The actor in the following clip from Full Metal Jacket (Kubrik, 1987) is notorious because was a former marine and gunnery sergeant originally hired only as an advisor. Unsatisfied with the performance of the actor designated to play the part, he stepped in to demonstrate how the military turns what he here calls a “maggot” and a “lady” into a “weapon, a minister of death”:
Manliness in the military is constructed as the conquest of womanliness, of tenderness, of weakness, of that which is to be despised, demeaned, and dominated.The particularly pernicious effect that this obscene social dynamic has upon the male soldiers who have been raped by their fellows (a method of social cruelty that humans alone among all the animals perpetrate) is that they must become their worst enemies in order to survive. They must adopt the mentality and sadistic behavior demanded in order to demonstrate that they are, indeed, men, or forever be spat upon as reviled, womanly outcasts who deserve nothing more than to be dominated again and again.
As with women who suffer MST, male survivors who are deployed or in the field often become captive to the culture, forced to endure the indignity of working alongside their abusers without recourse to any justice or understanding. To report the attack, even to acknowledge its occurrence to one’s self, is to risk being subjected to further, unbearable humiliation and disgrace. Before the Pentagon reversed its total ban on homosexuality in the service, anyone who reported having been assaulted was generally assumed to be unfit for duty. “If you made a complaint, then you are gay and you’re out that that’s it,” Drapac explains.
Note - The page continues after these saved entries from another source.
/-! `mapClear` -/

@[simp] theorem State.mapClear_cfg (s : State) :
    (s.mapClear).cfg = s.cfg := rfl
@[simp] theorem State.mapClear_acc (s : State) :
    (s.mapClear).acc = s.acc := rfl
@[simp] theorem State.mapClear_conn (s : State) :
    (s.mapClear).conn = s.conn := rfl
@[simp] theorem State.mapClear_cabMap (s : State) :
    (s.mapClear).cabMap = [] := rfl
@[simp] theorem State.mapClear_rxbuf (s : State) :
    (s.mapClear).rxbuf = s.rxbuf := rfl
@[simp] theorem State.mapClear_queue (s : State) :
    (s.mapClear).queue = s.queue := rfl
@[simp] theorem State.mapClear_active (s : State) :
    (s.mapClear).active = s.active := rfl
@[simp] theorem State.mapClear_now (s : State) :
    (s.mapClear).now = s.now := rfl
@[simp] theorem State.mapClear_nextTicket (s : State) :
    (s.mapClear).nextTicket = s.nextTicket := rfl
@[simp] theorem State.mapClear_nextSendAt (s : State) :
    (s.mapClear).nextSendAt = s.nextSendAt := rfl
@[simp] theorem State.mapClear_connectTicket (s : State) :
    (s.mapClear).connectTicket = s.connectTicket := rfl
@[simp] theorem State.mapClear_inbox (s : State) :
    (s.mapClear).inbox = s.inbox := rfl
@[simp] theorem State.mapClear_out (s : State) :
    (s.mapClear).out = s.out := rfl
@[simp] theorem State.mapClear_ret (s : State) :
    (s.mapClear).ret = s.ret := rfl

/-! `settle` -/

@[simp] theorem State.settle_cfg (s : State) :
    (s.settle).cfg = s.cfg := rfl
@[simp] theorem State.settle_acc (s : State) :
    (s.settle).acc = s.acc := rfl
@[simp] theorem State.settle_conn (s : State) :
    (s.settle).conn = s.conn := rfl
@[simp] theorem State.settle_cabMap (s : State) :
    (s.settle).cabMap = s.cabMap := rfl
@[simp] theorem State.settle_rxbuf (s : State) :
    (s.settle).rxbuf = s.rxbuf := rfl
@[simp] theorem State.settle_queue (s : State) :
    (s.settle).queue = s.queue := rfl
@[simp] theorem State.settle_active (s : State) :
    (s.settle).active = s.active := rfl
@[simp] theorem State.settle_now (s : State) :
    (s.settle).now = s.now := rfl
@[simp] theorem State.settle_nextTicket (s : State) :
    (s.settle).nextTicket = s.nextTicket := rfl
@[simp] theorem State.settle_nextSendAt (s : State) :
    (s.settle).nextSendAt = s.now + s.cfg.settleTime := rfl
@[simp] theorem State.settle_connectTicket (s : State) :
    (s.settle).connectTicket = s.connectTicket := rfl
@[simp] theorem State.settle_inbox (s : State) :
    (s.settle).inbox = s.inbox := rfl
@[simp] theorem State.settle_out (s : State) :
    (s.settle).out = s.out := rfl
@[simp] theorem State.settle_ret (s : State) :
    (s.settle).ret = s.ret := rfl

/-! `setActive` -/

@[simp] theorem State.setActive_cfg (s : State) (j : Option Job) :
    (s.setActive j).cfg = s.cfg := rfl
@[simp] theorem State.setActive_acc (s : State) (j : Option Job) :
    (s.setActive j).acc = s.acc := rfl
@[simp] theorem State.setActive_conn (s : State) (j : Option Job) :
    (s.setActive j).conn = s.conn := rfl
@[simp] theorem State.setActive_cabMap (s : State) (j : Option Job) :
    (s.setActive j).cabMap = s.cabMap := rfl
@[simp] theorem State.setActive_rxbuf (s : State) (j : Option Job) :
    (s.setActive j).rxbuf = s.rxbuf := rfl
@[simp] theorem State.setActive_queue (s : State) (j : Option Job) :
    (s.setActive j).queue = s.queue := rfl
@[simp] theorem State.setActive_active (s : State) (j : Option Job) :
    (s.setActive j).active = j := rfl
@[simp] theorem State.setActive_now (s : State) (j : Option Job) :
    (s.setActive j).now = s.now := rfl
@[simp] theorem State.setActive_nextTicket (s : State) (j : Option Job) :
    (s.setActive j).nextTicket = s.nextTicket := rfl
@[simp] theorem State.setActive_nextSendAt (s : State) (j : Option Job) :
    (s.setActive j).nextSendAt = s.nextSendAt := rfl
@[simp] theorem State.setActive_connectTicket (s : State) (j : Option Job) :
    (s.setActive j).connectTicket = s.connectTicket := rfl
@[simp] theorem State.setActive_inbox (s : State) (j : Option Job) :
    (s.setActive j).inbox = s.inbox := rfl
@[simp] theorem State.setActive_out (s : State) (j : Option Job) :
    (s.setActive j).out = s.out := rfl
@[simp] theorem State.setActive_ret (s : State) (j : Option Job) :
    (s.setActive j).ret = s.ret := rfl

/-! `enqueue` -/

@[simp] theorem State.enqueue_cfg (s : State) (j : Job) :
    (s.enqueue j).cfg = s.cfg := rfl
@[simp] theorem State.enqueue_acc (s : State) (j : Job) :
    (s.enqueue j).acc = s.acc := rfl
@[simp] theorem State.enqueue_conn (s : State) (j : Job) :
    (s.enqueue j).conn = s.conn := rfl
@[simp] theorem State.enqueue_cabMap (s : State) (j : Job) :
    (s.enqueue j).cabMap = s.cabMap := rfl
@[simp] theorem State.enqueue_rxbuf (s : State) (j : Job) :
    (s.enqueue j).rxbuf = s.rxbuf := rfl
@[simp] theorem State.enqueue_queue (s : State) (j : Job) :
    (s.enqueue j).queue = s.queue ++ [j] := rfl
@[simp] theorem State.enqueue_active (s : State) (j : Job) :
    (s.enqueue j).active = s.active := rfl
@[simp] theorem State.enqueue_now (s : State) (j : Job) :
    (s.enqueue j).now = s.now := rfl
@[simp] theorem State.enqueue_nextTicket (s : State) (j : Job) :
    (s.enqueue j).nextTicket = s.nextTicket := rfl
@[simp] theorem State.enqueue_nextSendAt (s : State) (j : Job) :
    (s.enqueue j).nextSendAt = s.nextSendAt := rfl
@[simp] theorem State.enqueue_connectTicket (s : State) (j : Job) :
    (s.enqueue j).connectTicket = s.connectTicket := rfl
@[simp] theorem State.enqueue_inbox (s : State) (j : Job) :
    (s.enqueue j).inbox = s.inbox := rfl
@[simp] theorem State.enqueue_out (s : State) (j : Job) :
    (s.enqueue j).out = s.out := rfl
@[simp] theorem State.enqueue_ret (s : State) (j : Job) :
    (s.enqueue j).ret = s.ret := rfl

/-! `setAcc` -/

@[simp] theorem State.setAcc_cfg (s : State) (a : Byte) :
    (s.setAcc a).cfg = s.cfg := rfl
@[simp] theorem State.setAcc_acc (s : State) (a : Byte) :
    (s.setAcc a).acc = a := rfl
@[simp] theorem State.setAcc_conn (s : State) (a : Byte) :
    (s.setAcc a).conn = s.conn := rfl
@[simp] theorem State.setAcc_cabMap (s : State) (a : Byte) :
    (s.setAcc a).cabMap = s.cabMap := rfl
@[simp] theorem State.setAcc_rxbuf (s : State) (a : Byte) :
    (s.setAcc a).rxbuf = s.rxbuf := rfl
@[simp] theorem State.setAcc_queue (s : State) (a : Byte) :
    (s.setAcc a).queue = s.queue := rfl
@[simp] theorem State.setAcc_active (s : State) (a : Byte) :
    (s.setAcc a).active = s.active := rfl
@[simp] theorem State.setAcc_now (s : State) (a : Byte) :
    (s.setAcc a).now = s.now := rfl
@[simp] theorem State.setAcc_nextTicket (s : State) (a : Byte) :
    (s.setAcc a).nextTicket = s.nextTicket := rfl
@[simp] theorem State.setAcc_nextSendAt (s : State) (a : Byte) :
    (s.setAcc a).nextSendAt = s.nextSendAt := rfl
@[simp] theorem State.setAcc_connectTicket (s : State) (a : Byte) :
    (s.setAcc a).connectTicket = s.connectTicket := rfl
@[simp] theorem State.setAcc_inbox (s : State) (a : Byte) :
    (s.setAcc a).inbox = s.inbox := rfl
@[simp] theorem State.setAcc_out (s : State) (a : Byte) :
    (s.setAcc a).out = s.out := rfl
@[simp] theorem State.setAcc_ret (s : State) (a : Byte) :
    (s.setAcc a).ret = s.ret := rfl

/-! `setRet` -/

@[simp] theorem State.setRet_cfg (s : State) (r : Returned) :
    (s.setRet r).cfg = s.cfg := rfl
@[simp] theorem State.setRet_acc (s : State) (r : Returned) :
    (s.setRet r).acc = s.acc := rfl
@[simp] theorem State.setRet_conn (s : State) (r : Returned) :
    (s.setRet r).conn = s.conn := rfl
@[simp] theorem State.setRet_cabMap (s : State) (r : Returned) :
    (s.setRet r).cabMap = s.cabMap := rfl
@[simp] theorem State.setRet_rxbuf (s : State) (r : Returned) :
    (s.setRet r).rxbuf = s.rxbuf := rfl
@[simp] theorem State.setRet_queue (s : State) (r : Returned) :
    (s.setRet r).queue = s.queue := rfl
@[simp] theorem State.setRet_active (s : State) (r : Returned) :
    (s.setRet r).active = s.active := rfl
@[simp] theorem State.setRet_now (s : State) (r : Returned) :
    (s.setRet r).now = s.now := rfl
@[simp] theorem State.setRet_nextTicket (s : State) (r : Returned) :
    (s.setRet r).nextTicket = s.nextTicket := rfl
@[simp] theorem State.setRet_nextSendAt (s : State) (r : Returned) :
    (s.setRet r).nextSendAt = s.nextSendAt := rfl
@[simp] theorem State.setRet_connectTicket (s : State) (r : Returned) :
    (s.setRet r).connectTicket = s.connectTicket := rfl
@[simp] theorem State.setRet_inbox (s : State) (r : Returned) :
    (s.setRet r).inbox = s.inbox := rfl
@[simp] theorem State.setRet_out (s : State) (r : Returned) :
    (s.setRet r).out = s.out := rfl
@[simp] theorem State.setRet_ret (s : State) (r : Returned) :
    (s.setRet r).ret = r := rfl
Even though this would theoretically not take place in today’s military, for a man to admit that he has been “unmanned” in a culture that insists that manliness is superior to all other states of being requires immense courage, because the trauma cancels out his trust in others as well as himself (Herman, 1992).
Moreover, because it radically destabilizes his understanding of himself as a male being in relation to other men and women, it unmoors his sexual identity and leaves him feeling lost, sexless, neither male nor female. “Men don’t acknowledge being victims of sexual assault,” reports Dr. Carol O’Brien, who heads the PTSD program at Bay Pines Veterans Affairs Health Care System in Florida. “Men tend to feel a great deal of shame, embarrassment and fear that others will respond negatively” (Dao, 2013). If, as happens in a small number of cases, the rapist is a woman, the male survivor of MST feels even further demeaned and unmoored.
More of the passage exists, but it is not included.